UFM collects alarms, logs, and reports to monitor fabric health.

Events are categorized as Info, Warning, Minor, or Critical. In the UFM settings you can configure how events are handled — log to file, ship logs externally, or send SNMP traps. Thresholds can be set for event count and TTL so that small, transient errors don’t trigger unnecessary alarms.

The Devices tab allows clicking into a specific device to view all relevant alerts (interface errors, hardware failures like power supplies, etc.).

TabPurpose
UFM HealthIs UFM itself healthy?
UFM LogsEvent logs, SM logs, and UFM logs with filtering
SnapshotTake configuration snapshots for restore or support cases
Fabric HealthRun fabric health tests (ibdiagnet-based)
Daily ReportsAutomated daily reports on fabric health and traffic
Topology CompareCompare topology changes and view topology files
Fabric ValidationRun validation tests across the fabric
ibdiagnetRun ibdiagnet commands with custom settings from the UI

UFM Telemetry collects metrics from cables, ports, and switches and streams them from a single source.

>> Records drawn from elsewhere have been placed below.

/-- Bytes of a strand of a frame that its CRC-32 covers (R380). -/
def strandBytes (c : Store) (o : FrameOut) (i r : Nat) : List Byte :=
  if stType r = 6 then
    let port := stEnd r / 32768
    let rec_ := c.row rasPort port
    let g := c.row rasRegion (port * 16 + stEnd r % 16)
    let px := SMap.get [] o.canvases (bitsAt g 0 2)
    (List.range (u16At g 8)).flatMap fun y => (List.range (u16At g 6)).flatMap fun x =>
      rasPack rec_ (px.getD ((stY0 r + y) * c.val cnvWidth (bitsAt g 0 2) + stX0 r + x) 0)
  else if stPixel r then (SMap.get [] o.pixels i).flatMap fun p => p.flatMap fun v => leBytes 2 v
  else (strandDrives c o i 1).flatMap fun x => leBytes 2 x.2

/-- The CRC-32 of each strand of TYPE other than NONE, in ascending order (R380). -/
def strandCrcs (c : Store) (o : FrameOut) : List (Nat × Nat) :=
  c.strands.filterMap fun x => if stType x.2 = 0 then none else some (x.1, crc32 (strandBytes c o x.1 x.2))


/-- The reflection check of a frame of which both results are there (R368, R380); none is made where the RESULT_LEVELs differ (R449). -/
def reflect (s : State) (k : Nat) : State :=
  match SMap.get none s.red.own k, SMap.get none s.red.results k with
  | some a, some b =>
    let s1 := { s with red := { s.red with
      own := SMap.put none s.red.own k none, results := SMap.put none s.red.results k none, compared := some k } }
    let level : Bool := match s.red.hello with
      | some (_, _, _, _, l) => l == resultLevel s
      | none => true
    if !level then
      let s2 := redCount s1 3
      if s2.red.fit = 0 ∧ s2.red.snapDone then { s2 with red := { s2.red with fit := 1 } } else s2
    else
      let diff := a.filter fun x => !b.elem x
      match diff with
      | [] => if s1.red.fit = 0 ∧ s1.red.snapDone then { s1 with red := { s1.red with fit := 1 } } else s1
      | x :: _ =>
        redCount (logEv { s1 with red := { s1.red with fit := 2 } } 0x0A01 (k % 2 ^ 32) x.1 diff.length) 2
  | _, _ => s

/-- RESULT_RECEIVED (R380). -/
def execResultReceived (k : Nat) (crcs : List (Nat × Nat)) (s0 : State) : Host.Outcome State Fault Refusal :=
  let s := mirTook s0 (16 + 8 * crcs.length)
  .next (if s.dev.state = .shadow ∧ s.red.pair ∧ s.red.role ≠ 1 then
      reflect { s with red := { s.red with results := SMap.put none s.red.results k (some crcs) } } k
    else s)

/-- What a unit of a pair does when COMPUTE of a frame completes: the active sends RESULT, the shadow checks (R380). -/
def resultDone (s : State) (k : Nat) (c : Store) (o : FrameOut) : State :=
  if s.red.pair = false then s
  else if s.red.role = 1 then
    let xs := strandCrcs c o
    mirSend s 7 (leBytes 8 k ++ leBytes 4 xs.length ++ leBytes 4 0 ++ xs.flatMap fun x => leBytes 2 x.1 ++ leBytes 2 0 ++ leBytes 4 x.2)
  else if s.dev.state = .shadow then reflect { s with red := { s.red with own := SMap.put none s.red.own k (some (strandCrcs c o)) } } k
  else s

/-- At E(k) a frame that the shadow has not compared is counted, and what it holds of past frames goes (R380). -/
def reflectEdge (s : State) (k : Nat) : State :=
  if s.red.pair = false ∨ s.dev.state ≠ .shadow then s
  else
    let s1 := if s.red.compared = some k then s else redCount s 3
    { s1 with red := { s1.red with
        inputs := s1.red.inputs.filter fun x => decide (k < x.1), results := s1.red.results.filter fun x => decide (k < x.1)
        own := s1.red.own.filter fun x => decide (k < x.1) } }

/-- CONTINUITY_RECEIVED (R371, R382): what the new active needs to go on. -/
def execContinuityReceived (k : Nat) (sacn : List (Nat × Nat)) (counters : List (Nat × Nat)) (neighbours : List (Nat × Nat × Nat × Nat))
    (commands : List (Nat × Nat × Nat × Nat × List Nat)) (s0 : State) : Host.Outcome State Fault Refusal :=
  let s := mirTook s0 (24 + 8 * sacn.length + 8 * counters.length + 12 * neighbours.length + 24 * commands.length)
  .next (if s.dev.state ≠ .shadow ∨ s.red.pair = false then s
    else
      let s1 := { s with
        wired := { s.wired with sacnSeq := sacn.foldl (fun m x => SMap.put 0 m x.1 (x.2 % 256 + 256 * (k + 1))) s.wired.sacnSeq }
        rad := { s.rad with
          fc := counters.foldl (fun m x => SMap.put 0 m x.1 x.2) s.rad.fc
          neigh := neighbours.foldl (fun m x =>
            SMap.upd Neigh.empty m (x.1 * 4096 + x.2.1) fun n => { n with dsn := some x.2.2.1, fc := some x.2.2.2 }) s.rad.neigh } }
      commands.foldl (fun a x =>
        let fx := ((luminaires a.cfg x.1).find? (·.1 = x.2.1)).map fun l => (l.2.2.1, fxCivic l.2.2.2)
        let e : CmdEntry := {
          values := x.2.2.2.2, act := x.2.2.1, left := x.2.2.2.1, sent := true, civic := (fx.map (·.2)).getD false, rejoin := false,
          fixture := (fx.map (·.1)).getD 0, last := some (x.2.2.2.2, x.2.2.1) }
        radPut a x.1 { radGet a x.1 with cmds := SMap.put none (radGet a x.1).cmds x.2.1 (some e) }) s1)

/-- Days since RED_LAST_ACTIVE. -/
def daysSince (s : State) : Nat := (s.tim.now - s.red.lastActive) / (86400 * sec)

/-- RED_TEST_DUE (R381). -/
def execRedTestDue (t : Time) (s : State) : Host.Outcome State Fault Refusal :=
  let s1 := advance s t
  .next (if s1.dev.state.powered ∧ s1.red.pair then
      logEntry s1 (!s1.red.actOut && decide (s1.red.lastActive + s1.cfg.v redTestDays * 86400 * sec < s1.tim.now)) 0x0A05 0 (daysSince s1) 0 0
    else s1)

/-! ### Checks (R363, R375) -/

/-- The lease parameters of a store under the shorter and longer period of R58 (R375), and RED_MODE only in READY (R363). -/
def checkLease (s : State) (o c : Store) : List Err :=
  let t : Rat := max (exactT o) (exactT c)
  let l : Rat := if c.v redLeaseLen = 0 then 3 * exactT c else (c.v redLeaseLen * us : Nat)
  errIf (decide (l < 2 * t + (1000 * us : Nat))) (viol0 .eRange redLeaseLen.id)
  ++ errIf (decide ((leaseG c * 10000 : Nat) < (10 * us * 10000 : Nat) + l * 3)) (viol0 .eRange redLeaseGuard.id)
  ++ errIf (o.v redMode != c.v redMode && s.dev.state != .ready) (viol0 .eState redMode.id)

end Sys2Proof.Machine
end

  • Telemetry Tab — Explore metrics, build charts, and view pre-defined dashboards.
  • Network Map — Enable link analysis and counter collection to troubleshoot network saturation. Specify metrics like port TX/RX data rate to isolate problems.
  • Start with the Traffic Map dashboard and Top-N charts to identify hotspots.
  • Use the Network Map with specific counters (port TX/RX data rate) to drill down.
  • Use Fabric Health Reports under System Health to collect information on existing issues.
  • Create Port Groups to group related ports and monitor them together in the traffic map.